NSX provides logical networking support through logical switches corresponding to VXLAN segments. These logical switches support the extension of Layer 2 connections between various virtual machines and other networking components such as NSX Edges and logical routers. The use of VXLAN also increases the scalability of the solution.

For the DR for the Federation Enterprise Hybrid Cloud solution topology, transit logical switches are required on both sites to provide connections between the DLRs and NSX Edges, as shown in Figure 25 and Figure 26. Duplicate logical switches are also needed on both sites for use by the workload virtual machines.

Figure 26. Logical switches on Site B Distributed logical router

Three-tier applications are the most commonly deployed model in enterprises and can be used to demonstrate the network and security provisioning capabilities of NSX when integrated with vRealize Automation.

The web tier is external facing and load balanced, serving web pages to users. Each web server needs to communicate with the application server; the application server in turn writes to and retrieves data from the database server.

Where vRealize Automation provisions multimachine workloads to networks not created by vRealize Automation (that is, to a pre-provisioned deployment), the networks and router must be created before vRealize Automation can provision the virtual machines. The network adapters of the deployed virtual machines are connected to their respective DLR and an IP address is assigned using either Dynamic Host Configuration Protocol (DHCP) or, as in this solution, a static IP address.

The DLR provides the default gateway services for the virtual machines connected to the pre-provisioned application networks. The use of DLR optimizes the traffic flow and throughput for communication between the virtual machines of the multitier applications. Using the transit logical switch segment, the DLR provides a routed path to the ESG and thereby to the physical core for north/south traffic.

The DLR control virtual machine is deployed on the NEI Pod in high-availability mode. In this mode, two virtual machines are deployed on separate hosts as an active/passive pair. The active/passive pair maintains state tables and verifies each other's availability through heartbeats. When a failure of the active DLR is detected, the passive DLR immediately takes over and maintains the connection state and workload availability.

A DLR kernel module is deployed to each NSX-enabled Workload Pod host to provide east/west traffic capability.

To provide default gateway services on both sites, a corresponding DLR must be deployed on both sites, as shown in Figure 27.

Figure 27. DLR interfaces on Site A and Site B

This Federation Enterprise Hybrid Cloud solution supports migration of virtual machines to the recovery site without the need to change the IP addresses of the virtual machines.

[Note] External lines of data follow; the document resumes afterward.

-- ==== Sys2Proof/Machine/State.lean ====
section
/-! DEFINITION. The state of the NW2415: plain data, every register, record, queue and table the spec gives the
part, the queue of waiting commands, and the state right after reset. -/

namespace Sys2Proof.Machine

open Sys2Proof

/-- Sparse data by number: (number, value) pairs in ONE canonical form, numbers strictly rising and no value equal
to what an unlisted number reads as (the operations are in Machine/Tables.lean). -/
abbrev Table (α : Type) := List (Nat × α)

/-- A pair of coordinates: a design position in du, or a frame position, target or move in fu (3.1). -/
structure Point where
  x : Int
  y : Int
  deriving DecidableEq, Repr, Inhabited

/-! ### The part as a whole (R173) -/

/-- Where the part stands with the reset input: held in reset, released and waiting 50 µs, or taking frames. -/
inductive Power where
  | held
  | waiting
  | ready
  deriving DecidableEq, Repr, Inhabited

/-! ### The Design Store (chapter 1) -/

/-- One record position of a chunk: outside the written set, in it as padding, or in it with the record that a
write request put there (R1, R2). -/
inductive Cell where
  | blank
  | padding
  | written (r : StitchRecord)
  deriving DecidableEq, Repr, Inhabited

/-- One chunk: its four positions, and the numbers of the bits that have changed in the memory since they were
written (rising; 64·p to 64·p+63 are the bits of position p, 256 to 265 those of the check code). The check code
itself is not a number here: R3 gives no code word, and `changed` is what the comparison of content and code sees
(log 1). -/
structure Chunk where
  c0 : Cell
  c1 : Cell
  c2 : Cell
  c3 : Cell
  changed : List Nat
  deriving DecidableEq, Repr, Inhabited

/-- The BLANK chunk with an empty written set (R17); an unlisted chunk reads as this. -/
def Chunk.reset : Chunk := { c0 := .blank, c1 := .blank, c2 := .blank, c3 := .blank, changed := [] }

/-- A chunk read asked of the store: the physical chunk number and the record index it is wanted for. -/
structure StoreRead where
  chunk : Nat
  index : Nat
  deriving DecidableEq, Repr, Inhabited

/-- An internal requester at the arbiter (R14, R16): no request, one waiting, one being served (`live` no when
the operation that made it has ended since), or in the 2 µs pause after an access. -/
inductive RequestState where
  | idle
  | waiting (read : StoreRead)
  | served (read : StoreRead) (live : Bool)
  | pausing
  deriving DecidableEq, Repr, Inhabited

/-- The positions of one chunk that a port P request covers: the physical chunk number, the record index of the
chunk's position 0, and the covered positions in ascending order (R20). -/
structure Span where
  chunk : Nat
  first : Nat
  positions : List Nat
  deriving DecidableEq, Repr, Inhabited

/-- The store request of one port P record frame (R4, R8, R15): `write` holds the records of a write request and
is absent for a read; `replyLost` is yes when a later frame has started on port P, so that the reply of this one
is no longer placed. -/
structure PortAccess where
  slot : Nat
  index : Nat
  count : Nat
  spans : List Span
  write : Option (List StitchRecord)
  replyLost : Bool
  deriving DecidableEq, Repr, Inhabited

/-- Who holds the access path (R13). -/
inductive PathHolder where
  | internal (r : Requester)
  | portP
  deriving DecidableEq, Repr, Inhabited

/-- The store arbiter: the holder of the access path, the four internal requesters and the request of port P. -/
structure Arbiter where
  holder : Option PathHolder
  sequencer : RequestState
  trace : RequestState
  walk : RequestState
  closeScan : RequestState
  portP : Option PortAccess
  deriving DecidableEq, Repr, Inhabited

/-- The path free and no request (R17). -/
def Arbiter.reset : Arbiter :=
  { holder := none, sequencer := .idle, trace := .idle, walk := .idle, closeScan := .idle, portP := none }

/-! ### The Slot Table (chapter 2) -/

/-- The slot states (R19). -/
inductive SlotState where
  | empty
  | loading
  | closing
  | ready
  | damaged
  deriving DecidableEq, Repr, Inhabited

/-- The least and greatest design position on each axis (R18). -/
structure Extents where
  xmin : Int
  xmax : Int
  ymin : Int
  ymax : Int
  deriving DecidableEq, Repr, Inhabited

/-- Extents of 0 on every side (R18, R32). -/
def Extents.zero : Extents := { xmin := 0, xmax := 0, ymin := 0, ymax := 0 }

/-- One slot record (R18). An unlisted colour block is an undefined entry. -/
structure SlotRecord where
  state : SlotState
  length : Nat
  blockMap : List Nat
  keep : Bool
  armed : Bool
  colours : Table (Option ColourEntry)
  colourCount : Nat
  stitchCount : Nat
  extents : Extents
  deriving DecidableEq, Repr, Inhabited

/-- The EMPTY slot (R18); an unlisted slot reads as this. -/
def SlotRecord.reset : SlotRecord :=
  { state := .empty, length := 0, blockMap := [], keep := false, armed := false, colours := [],
    colourCount := 0, stitchCount := 0, extents := .zero }

/-- The sources of an access fault (R23). -/
inductive FaultSource where
  | portP
  | sequencer
  | trace
  | walk
  | closeScan
  deriving DecidableEq, Repr, Inhabited

/-- The commands an access fault names (R23). -/
inductive FaultCommand where
  | writeRecords
  | readRecords
  | closeDesign
  | arm
  | walk
  | repair
  deriving DecidableEq, Repr, Inhabited

/-- The set of fault kinds (R22, R23). -/
structure FaultKinds where
  absent : Bool
  length : Bool
  readOnly : Bool
  uncorrectable : Bool
  deriving DecidableEq, Repr, Inhabited

/-- The access fault record (R23). -/
structure AccessFault where
  frozen : Bool
  source : Option FaultSource
  command : Option FaultCommand
  slot : Option Nat
  index : Option Nat
  kinds : FaultKinds
  deriving DecidableEq, Repr, Inhabited

/-- The unfrozen and empty access fault record (R23). -/
def AccessFault.reset : AccessFault :=
  { frozen := false, source := none, command := none, slot := none, index := none,
    kinds := { absent := false, length := false, readOnly := false, uncorrectable := false } }

/-- The close scan in progress (R32, R33): its slot, the index of the next record, the design position, the
counts and the extents found so far. -/
structure CloseScan where
  slot : Nat
  index : Nat
  position : Point
  colours : Nat
  stitches : Nat
  extents : Extents
  deriving DecidableEq, Repr, Inhabited

/-! ### The run (chapters 3 and 4) -/

/-- The ten run states in the order of their status codes (R165). -/
inductive RunState where
  | idle
  | arming
  | armed
  | running
  | stopping
  | paused
  | changing
  | walking
  | finished
  | fault
  deriving DecidableEq, Repr, Inhabited

/-- The pass kinds (R58). -/
inductive PassKind where
  | main
  | repair
  deriving DecidableEq, Repr, Inhabited

/-- The stop reasons in the order of their codes (R59, R156). -/
inductive StopReason where
  | none
  | panel
  | motionRequest
  | motion
  | fault
  | headLost
  | memory
  | repairDone
  | pause
  | endOfDesign
  | colourStop
  | noHeads
  | repairListFull
  deriving DecidableEq, Repr, Inhabited

/-- The transform of a run with the sine and cosine found from its angle (R39, R41). -/
structure Transform where
  sx : Nat
  sy : Nat
  angle : Nat
  mirror : Bool
  ox : Int
  oy : Int
  sine : Int
  cosine : Int
  deriving DecidableEq, Repr, Inhabited

/-- The transform after reset (R39), with the pair of angle 0 (R41). -/
def Transform.reset : Transform :=
  { sx := 1024, sy := 1024, angle := 0, mirror := false, ox := 0, oy := 0, sine := 0, cosine := 16384 }

/-- The run record (R58). -/
structure RunRecord where
  state : RunState
  armedSlot : Option Nat
  transform : Transform
  pass : PassKind
  cursor : Nat
  design : Point
  frame : Point
  colourBlock : Nat
  needle : Nat
  speed : Nat
  stopReason : StopReason
  outstanding : Bool
  faultChunk : Option Nat
  deriving DecidableEq, Repr, Inhabited

/-- The run record after reset (R58). -/
def RunRecord.reset : RunRecord :=
  { state := .idle, armedSlot := none, transform := .reset, pass := .main, cursor := 0, design := ⟨0, 0⟩,
    frame := ⟨0, 0⟩, colourBlock := 0, needle := 0, speed := 600, stopReason := .none, outstanding := false,
    faultChunk := none }

/-- The arm trace in progress (R55): the index of the next record and the design position. -/
structure ArmTrace where
  index : Nat
  position : Point
  deriving DecidableEq, Repr, Inhabited

/-- The commands that start a walk (R93). -/
inductive WalkRequester where
  | walk
  | repair
  deriving DecidableEq, Repr, Inhabited

/-- The walk modes in the order of their codes (R93, R167). -/
inductive WalkMode where
  | back
  | forward
  | toIndex
  | toBlock
  deriving DecidableEq, Repr, Inhabited

/-- The direction of a walk (R95). -/
inductive WalkDirection where
  | back
  | forward
  | stay
  deriving DecidableEq, Repr, Inhabited

/-- The walk record (R93). Its read pending is the walk's request at the arbiter. `deferredSkips` holds the heads
whose SKIP entry R116 defers to the end of the walk, and `listEmptied` is yes once the Repair List of a repair pass has
become empty during the walk with the executed cursor below L (R102, R153). -/
structure WalkRecord where
  requester : WalkRequester
  mode : WalkMode
  goal : Nat
  direction : WalkDirection
  cursor : Nat
  design : Point
  colourBlock : Nat
  stitches : Nat
  deferredSkips : List Nat
  listEmptied : Bool
  deriving DecidableEq, Repr, Inhabited

/-! ### The Stitch Sequencer and the Move Queue (chapters 3 and 5) -/

/-- What a split belongs to (R44). -/
inductive SplitOwner where
  | record
  | approach
  deriving DecidableEq, Repr, Inhabited

/-- The split in progress (R44, R46): start, final target, number of pieces and pieces already prepared. -/
structure Split where
  start : Point
  target : Point
  pieces : Nat
  prepared : Nat
  owner : SplitOwner
  deriving DecidableEq, Repr, Inhabited

/-- The halt reasons (R69). -/
inductive HaltReason where
  | colour
  | pause
  | endRecord
  | join
  deriving DecidableEq, Repr, Inhabited

/-- The halt in progress (R79): the halt begun, and whether its TRIM is in the queue. -/
structure HaltInProgress where
  reason : HaltReason
  trimPlaced : Bool
  deriving DecidableEq, Repr, Inhabited

/-- The chunk buffer (R79): the physical chunk number and the records of the last chunk read. -/
structure ChunkBuffer where
  chunk : Nat
  records : List StitchRecord
  deriving DecidableEq, Repr, Inhabited

/-- The Sequencer's state (R44, R58, R79). -/
structure Sequencer where
  cursor : Nat
  design : Point
  frame : Point
  ramp : Nat
  approach : Bool
  split : Option Split
  haltFlag : Bool
  halt : Option HaltInProgress
  buffer : Option ChunkBuffer
  deriving DecidableEq, Repr, Inhabited

/-- The Sequencer after reset (R44, R58, R79). -/
def Sequencer.reset : Sequencer :=
  { cursor := 0, design := ⟨0, 0⟩, frame := ⟨0, 0⟩, ramp := 0, approach := false, split := none,
    haltFlag := false, halt := none, buffer := none }

/-- The token kinds (R76). -/
inductive TokenKind where
  | step
  | travel
  | trim
  | halt
  deriving DecidableEq, Repr, Inhabited

/-- What a token was made for. The spec speaks of approach tokens (R48, R89) and of the TRIM in front of a halt
(R69, R89), which no field of R76 or R77 tells apart; this mark does. -/
inductive TokenRole where
  | record
  | approach
  | haltTrim
  deriving DecidableEq, Repr, Inhabited

/-- A token with its checkpoint (R76, R77). -/
structure Token where
  seq : Nat
  kind : TokenKind
  reason : Option HaltReason
  mx : Int
  my : Int
  ceiling : Option Nat
  index : Nat
  frameAfter : Point
  lastOfRecord : Bool
  designAfter : Point
  role : TokenRole
  deriving DecidableEq, Repr, Inhabited

/-- The Move Queue (R78), oldest token first in each region; `lastDone` absent is the mark NONE. -/
structure MoveQueue where
  issued : List Token
  prepared : List Token
  nextSeq : Nat
  lastDone : Option Nat
  starved : Bool
  deriving DecidableEq, Repr, Inhabited

/-- The Move Queue after reset (R78, R92). -/
def MoveQueue.reset : MoveQueue :=
  { issued := [], prepared := [], nextSeq := 0, lastDone := none, starved := false }

/-! ### The Colour Changer (chapter 7) -/

/-- The actions of a change (R104). -/
inductive ChangeAction where
  | auto
  | stop
  | resume
  | pause
  deriving DecidableEq, Repr, Inhabited

/-- The change record (R104). `deadline` holds the milliseconds from the sending of the selection to the moment at
which the heads still unconfirmed are given up. -/
structure ChangeRecord where
  target : Nat
  action : ChangeAction
  selectionSent : Bool
  confirm : List Nat
  deadline : Option Nat
  listFull : Bool
  deriving DecidableEq, Repr, Inhabited

/-! ### The Head Ring Controller (chapter 8) -/

/-- The ring states in the order of their codes (R118, R172). -/
inductive RingState where
  | down
  | enumerating
  | full
  | split
  deriving DecidableEq, Repr, Inhabited

/-- The ring functions in the order of their codes (R119, R170). -/
inductive RingFunction where
  | assign
  | poll
  | selectNeedle
  | presser
  | lamp
  deriving DecidableEq, Repr, Inhabited

/-- A ring request (R119, R126): function, head id (31 is the broadcast) and data. -/
structure RingRequest where
  function : RingFunction
  head : Nat
  data : Nat
  deriving DecidableEq, Repr, Inhabited

/-- The transaction in flight (R121): the request and the frame sent, the end it went out on and whether it goes
out on both; whether it is a round-robin POLL; whether it began after the selection of the present change was
sent (R107); whether it is the SELECT_NEEDLE broadcast of the present change (R106); whether its head has become
LOST meanwhile (R122, R123); and whether RING_START has discarded its outcome (R128). -/
structure Transaction where
  request : RingRequest
  frame : RingWord
  ringEnd : RingEnd
  bothEnds : Bool
  roundRobin : Bool
  afterSelection : Bool
  ofChange : Bool
  headLost : Bool
  discarded : Bool
  deriving DecidableEq, Repr, Inhabited

/-- Where the enumeration stands (R128, R129). -/
inductive EnumPhase where
  | broadcast
  | fromA (k : Nat)
  | fromB (k : Nat)
  deriving DecidableEq, Repr, Inhabited

/-- The enumeration in progress, with the heads found from each end so far (R129). -/
structure Enumeration where
  phase : EnumPhase
  foundA : Nat
  foundB : Nat
  deriving DecidableEq, Repr, Inhabited

/-- The ring record of one head (R118); path absent is the path none. -/
structure RingRecord where
  path : Option RingEnd
  switched : Bool
  misses : Nat
  deriving DecidableEq, Repr, Inhabited

/-- The ring record after reset (R118). -/
def RingRecord.reset : RingRecord := { path := none, switched := false, misses := 0 }

/-- The Head Ring Controller (R118). -/
structure HeadRing where
  state : RingState
  requests : List RingRequest
  flight : Option Transaction
  pollPointer : Nat
  enumeration : Option Enumeration
  records : Table RingRecord
  deriving DecidableEq, Repr, Inhabited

Default gateways on each site are created using DLRs. By configuring the DLRs on both sites identically, the same IP addresses and IP subnets are assigned to their corresponding network interfaces, as shown in Figure 27. In this way, there is no need to reconfigure workloads default gateway settings in a recovery scenario.

A dynamic routing protocol is configured for the logical networking and is integrated with the physical networking to support dynamic network convergence and IP mobility for the

networks (subnets) supported for DR. This approach simplifies the solution and eliminates the need to deploy additional services to support IP address changes.

A prefix configured on the DLR specifies the subnets of directly connected public networks. The DLR can also support private networks; these networks are reachable only within the DLR, with access prohibited from outside the DLR networks.